Mr. Jones said Flair recently paid its arrears to the Bank of China, but failed to come to an agreement with Airborne on four planes.
The aircraft that were being shopped around – 10 737 Max and an older 737 NG – were offered to several airlines, domestic and foreign. Because the aircraft are certified to fly in Canada, they are more attractive to a domestic airline because of the fewer licensing steps required to put them in service.
Canadian airlines that fly the 737 Max include Air Canada, WestJet Airlines, Lynx Air and Sunwing Airlines. The airlines declined to comment.
State-owned Bank of China Aviation declined to comment. Airborne Capital did not respond to questions.
The Boeing 737 Max sells for about US$50-million and is leased to airlines for monthly charges of about US$350,000 to US$400,000.
Before the lease terminations, Flair had 19 737s in its fleet.
One of the cancelled Flair flights on Saturday was Casey Green’s. She and her two children had just arrived at Pearson for their flight to Palm Springs, Calif., when she learned in an e-mail that the flight was cancelled.
Flair offered to rebook her flight in a week or give a refund within 30 days and told her she was not owed any compensation because the cancellation was because of a “maintenance delay.”
“This is the only time I get to travel,” said Ms. Green, who works for a school board, in an interview. “It’s now or never.”
They were going to visit the children’s grandparents for March break: “We were all crying.”
(After the Globe published Ms. Green’s account, Flair contacted her to put her on a flight over the weekend.)

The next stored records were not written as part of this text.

-- ==== Sys2Proof/Machine/Types.lean ====
section
/-!
DEFINITION. The plain data types that `State` is built from, unit by unit.
-/
namespace Sys2Proof.Machine

/-! ### Hitch, events, journal and log ("Hitch link, register fabric and command windows") -/

/-- The link states of R43. -/
inductive LinkState where
  | down | detect | equalise | fecLock | deskew | version | up | upNarrow | failed
  deriving DecidableEq, Repr

/-- The link state codes of R43. -/
def LinkState.code : LinkState → Nat
  | .down => 0 | .detect => 1 | .equalise => 2 | .fecLock => 3 | .deskew => 4 | .version => 5
  | .up => 6 | .upNarrow => 7 | .failed => 0x0F

/-- A flit: 8-byte header and 64-byte payload (R39). -/
structure Flit where
  header : BitVec 64
  payload : BitVec 512
  deriving DecidableEq, Repr

/-- An event record (R75). -/
structure EventRec where
  info : Nat
  workId : Nat
  time : Nat
  bit : Nat
  page : Nat
  deriving DecidableEq, Repr

/-- A request held during stage QUIESCE of a warm reset, or refused behind such a one: its tag, its address and
the status and code it is answered with when the stage ends (R42, R48, R51). -/
structure HeldReq where
  tag : Nat
  addr : Nat
  status : Nat
  code : Nat
  deriving DecidableEq, Repr

/-- JOB_STATE (R80, R81). -/
inductive JobState where
  | running | pausedHostWait | pausedSoftware
  deriving DecidableEq, Repr

/-- JOB_STATE's code. -/
def JobState.code : JobState → Nat
  | .running => 0 | .pausedHostWait => 1 | .pausedSoftware => 2

/-- The Hitch link and its queues (R38 to R51, R75 to R81, R569). -/
structure Hitch where
  link : LinkState
  /-- failed training attempts of the training in progress (R43) -/
  attempts : Nat
  /-- lanes in use, or trained so far (R44) -/
  lanes : Nat
  /-- negotiated version, major in [7:4] (R45) -/
  version : Nat
  /-- highest version the far end has sent in VERSION (R45) -/
  farVersion : Option Nat
  /-- the link is training again with its replay buffers kept (R47) -/
  retraining : Bool
  /-- HITCH_WIDTH_REDUCED waits for the fabric to open (R44) -/
  narrowPending : Bool
  /-- most recent bring-up or link error code (R46) -/
  lastError : Nat
  /-- sequence number of the next numbered flit to accept (R41) -/
  rxNext : Nat
  /-- a replay has been requested from rxNext and its first flit has not arrived (R41, R569) -/
  rxReplay : Bool
  /-- sequence number of the next numbered flit to send (R41) -/
  txNext : Nat
  /-- sent and unacknowledged numbered flits, oldest first (R41: at most 256) -/
  replay : List (Nat × Flit)
  /-- numbered flits that wait for room in the replay buffer, oldest first -/
  txQueue : List Flit
  /-- every flit the module has put on the link, newest first -/
  sent : List Flit
  /-- credit total of the adapter, modulo 2^32 (R569) -/
  credit : Nat
  /-- event records sent, modulo 2^32 (R569) -/
  recSent : Nat
  /-- event records that wait for credits, oldest first (R77: at most 4,096) -/
  events : List EventRec
  /-- the EVENT_OVERFLOW records that found the queue full, oldest first (R77) -/
  overflow : List EventRec
  /-- requests held during QUIESCE, in order of arrival (R51) -/
  held : List HeldReq
  job : JobState
  /-- last status word sent (R81) -/
  statusSent : Nat
  deriving DecidableEq, Repr

/-- Who made a register write (R541 source field). -/
inductive Source where
  | hitch | mgmtEthernet | twoWire | jtag | firmware
  deriving DecidableEq, Repr

/-- The journal's source code (R541). -/
def Source.code : Source → Nat
  | .hitch => 0 | .mgmtEthernet => 1 | .twoWire => 2 | .jtag => 3 | .firmware => 4

/-- A journal entry (R541). -/
structure JEntry where
  seq : Nat
  time : Nat
  addr : Nat
  source : Nat
  kind : Nat
  old : Nat
  new : Nat
  deriving DecidableEq, Repr

/-- The change journal (R541, R542). -/
structure Journal where
  /-- entries recorded since manufacture -/
  count : Nat
  /-- entries recorded and not yet written to flash, oldest first (at most 4,096) -/
  pending : List JEntry
  /-- entries in flash, newest first (the newest 1,048,576) -/
  flash : List JEntry
  /-- D_(count − 1), 64 bytes -/
  chain : List Byte
  deriving DecidableEq, Repr

/-- An entry of the Steward log (R543). -/
structure LogEntry where
  seq : Nat
  time : Nat
  code : Nat
  stage : Nat
  info : Nat
  uptime : Nat
  deriving DecidableEq, Repr

/-! ### Command windows and descriptors -/

/-- Where a descriptor came from: a command window, or a template of the running furlong with its
phase number and whether the step is a pre-pass (R462, R464). -/
inductive Origin where
  | window (w : Nat)
  | furlong (window phase template : Nat) (pre : Bool)
  deriving DecidableEq, Repr

/-- The state of a command window (R71). -/
structure Window where
  /-- words held and not yet taken, oldest first (R63: at most 256) -/
  words : List Word512
  /-- descriptors parsed, checked and not yet issued, in order, each with the place (0 to 7 a Field, 8 the Steading)
  whose Reeve cores parsed it and will issue it (R63) -/
  parsed : List (Nat × List Word512)
  /-- the WINDOW_FULL latch (R64) -/
  fullLatch : Bool
  halted : Bool
  framing : Bool
  deriving DecidableEq, Repr

/-- A host wait (R78): what waits. -/
inductive WaitKind where
  | flight (id : Nat)
  | partialWords (w : Nat)
  | hostSync
  | eventCredits
  | linkDown
  | drain (index : Nat)
  | fillReady
  deriving DecidableEq, Repr

/-- A host wait in progress: its start, the HOST_WAIT_LIMIT in force then in Almanac units, and
whether it has been found late (R79, R80). -/
structure HostWait where
  kind : WaitKind
  start : Nat
  limit : Nat
  late : Bool
  deriving DecidableEq, Repr

/-! ### Almanac, furlong and ledger -/

/-- The Almanac states of R446. -/
inductive AlmState where
  | free | acquire | locked | holdover
  deriving DecidableEq, Repr

def AlmState.code : AlmState → Nat
  | .free => 0 | .acquire => 1 | .locked => 2 | .holdover => 3

/-- The Almanac (R443 to R448, R465). -/
structure Almanac where
  /-- the FC clock runs and the module is not in Winter (R445) -/
  running : Bool
  /-- the value in units of 2^−48 ns; bits [95:32] are the 64-bit Almanac value -/
  acc : BitVec 96
  /-- increment per FC cycle, in units of 2^−48 ns (R444) -/
  inc : Nat
  state : AlmState
  /-- measurements within lock_threshold that count toward LOCKED (R446) -/
  good : Nat
  /-- (Almanac value from which it held, inc), newest first, for the mean that HOLDOVER freezes (R446) -/
  incHistory : List (Nat × Nat)
  /-- Almanac value at the last measurement -/
  lastMeasure : Nat
  /-- Almanac value at the previous PPS_IN edge, if any -/
  lastPps : Option Nat
  /-- PPS_IN edges discarded as implausible (R446) -/
  ppsDiscarded : Nat
  /-- the PPS_OUT pin is high until this Almanac value (R448) -/
  ppsUntil : Option Nat
  /-- n of the rebase_sec register, a WO field (R465) -/
  rebaseSec : Nat
  /-- a submitted rebase: rebase_at and n (R465) -/
  rebase : Option (Nat × Nat)
  deriving DecidableEq, Repr

/-- A phase of the running step: descriptors issued and not completed, and what its ledger record
needs (R468). -/
structure PhaseRun where
  index : Nat
  ledgerId : Nat
  kind : Nat
  start : Option Nat
  lastEnd : Nat
  late : Bool
  refused : Bool
  count : Nat
  outstanding : Nat
  expanded : Bool
  recorded : Bool
  deriving DecidableEq, Repr

/-- Descriptors of one step or pre-pass of the running furlong. -/
structure StepRun where
  step : Nat
  pre : Bool
  origin : Nat
  phases : List PhaseRun
  expanded : Bool
  deriving DecidableEq, Repr

/-- One item that expansion still has to issue in the current step: an instance of a template, or a
host-sync point (R462, R464, R467). -/
inductive ExpandItem where
  | inst (phase template chunk micro : Nat)
  | hostSync (phase flag : Nat)
  | phaseEnd (phase : Nat)
  deriving DecidableEq, Repr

Robert Cannone, a teacher, was also supposed to be on his way to Palm Springs on Saturday. He had tickets to a tennis match, a rental car waiting and plans to visit restaurants. Instead, he is out of all that money and is looking for another way to spend March break: “It is kind of ruined,” Mr. Cannone said.
He describes himself as a frequent flyer, but vows to never take Flair again. Instead, he’ll fly with a bigger airline that has more frequent flights in case something goes wrong, even if it costs more.
“And I’m going to tell my friends this. I wouldn’t risk this for an affordable flight,” he said. “Never Flair, ever.”
Flair plans to fly more than 6,200 flights in July and August, a 46-per-cent increase over the same months in 2022, according to data provided by Cirium. Mr. Jones said in December, when the fleet consisted of 19 planes, that Flair would have enough aircraft by the summer.
Mr. Jones told reporters in a news conference on March 7 that the airline would be adding six planes to its fleet and made no mention of the possible loss of the aircraft. He said new routes and more flights were on the way.
“Some really great expansion coming into our network,” Mr. Jones said.
His promise of six new planes is fewer than the eight he had previously said were to be delivered. This, he said, is because of “both the aircraft availability and our view of the market and pilot availability for that matter. So was a considered decision, but there’ll be six aircraft.”
“We still have the overall goal of getting to 50 aircraft by 2025,” Mr. Jones said. “So we’ll just pace ourselves towards that.
“But frankly, if we got to 45 or we got the 55, I don’t think it would be that much of a difference because the goal is really to prove out the low cost carrier model in Canada. And that’s to say it doesn’t change on one or two aircraft.”
The Globe reported in December that the airline’s U.S. investor, 777 Partners, sold five new 737 Max 8 aircraft, painted in Flair colours, to leasing company Babcock and Brown Aircraft Management. The planes have since been leased to airlines in Canada and Europe. Flair’s investor, 777 Partners, did not respond to e-mailed questions.
An aircraft lease is usually eight to 12 years in duration, sometimes longer, and is typically only terminated because of non-payment. The ages of the Flair planes shopped around by the leasing companies range from a few months old to less than two years. The one exception is one 737 NG, which is almost 13 years old.
It’s been an eventful few years for Flair, including rapid expansion, a legal battle with a Canadian investor and a regulatory review that threatened its operating licence.
The U.S. investor, 777 Partners, bought shares in privately owned Flair in 2019. In early 2021, Flair said it would lease 13 Boeing 737 Max planes from 777 Partners, and its fleet that would grow to 50 in five years as the airline added new routes.
The airline last year underwent an investigation by the Canadian Transportation Agency, which had issued a preliminary finding that the airline might not be Canadian because of the control exerted by 777 Partners, Flair’s major lender and provider of leased aircraft that also controlled the board of directors. The Globe and Mail has reported Flair owed $129-million to 777 Partners in late 2020.
The CTA, in its final ruling, said Flair was Canadian and allowed to retain its licence after making changes to its board, leasing arrangement and sources of financing.
No foreign party can own more than 25 per cent of a Canadian airline and total foreign investment cannot exceed 49 per cent.
The CTA said in a statement on Thursday that Flair’s financial arrangements are confidential and declined to comment.
Shortly after Flair’s expansion plans were announced, Flair and Prescott Strategic Investments Ltd., its large Canadian investor, began a legal battle with each other. The lawsuit, subject to a sealing order and publication ban sought by Flair, includes Prescott’s fight to obtain a court order forcing Flair to buy Prescott’s shares “at a certain value,” according to the Court of Appeal for British Columbia.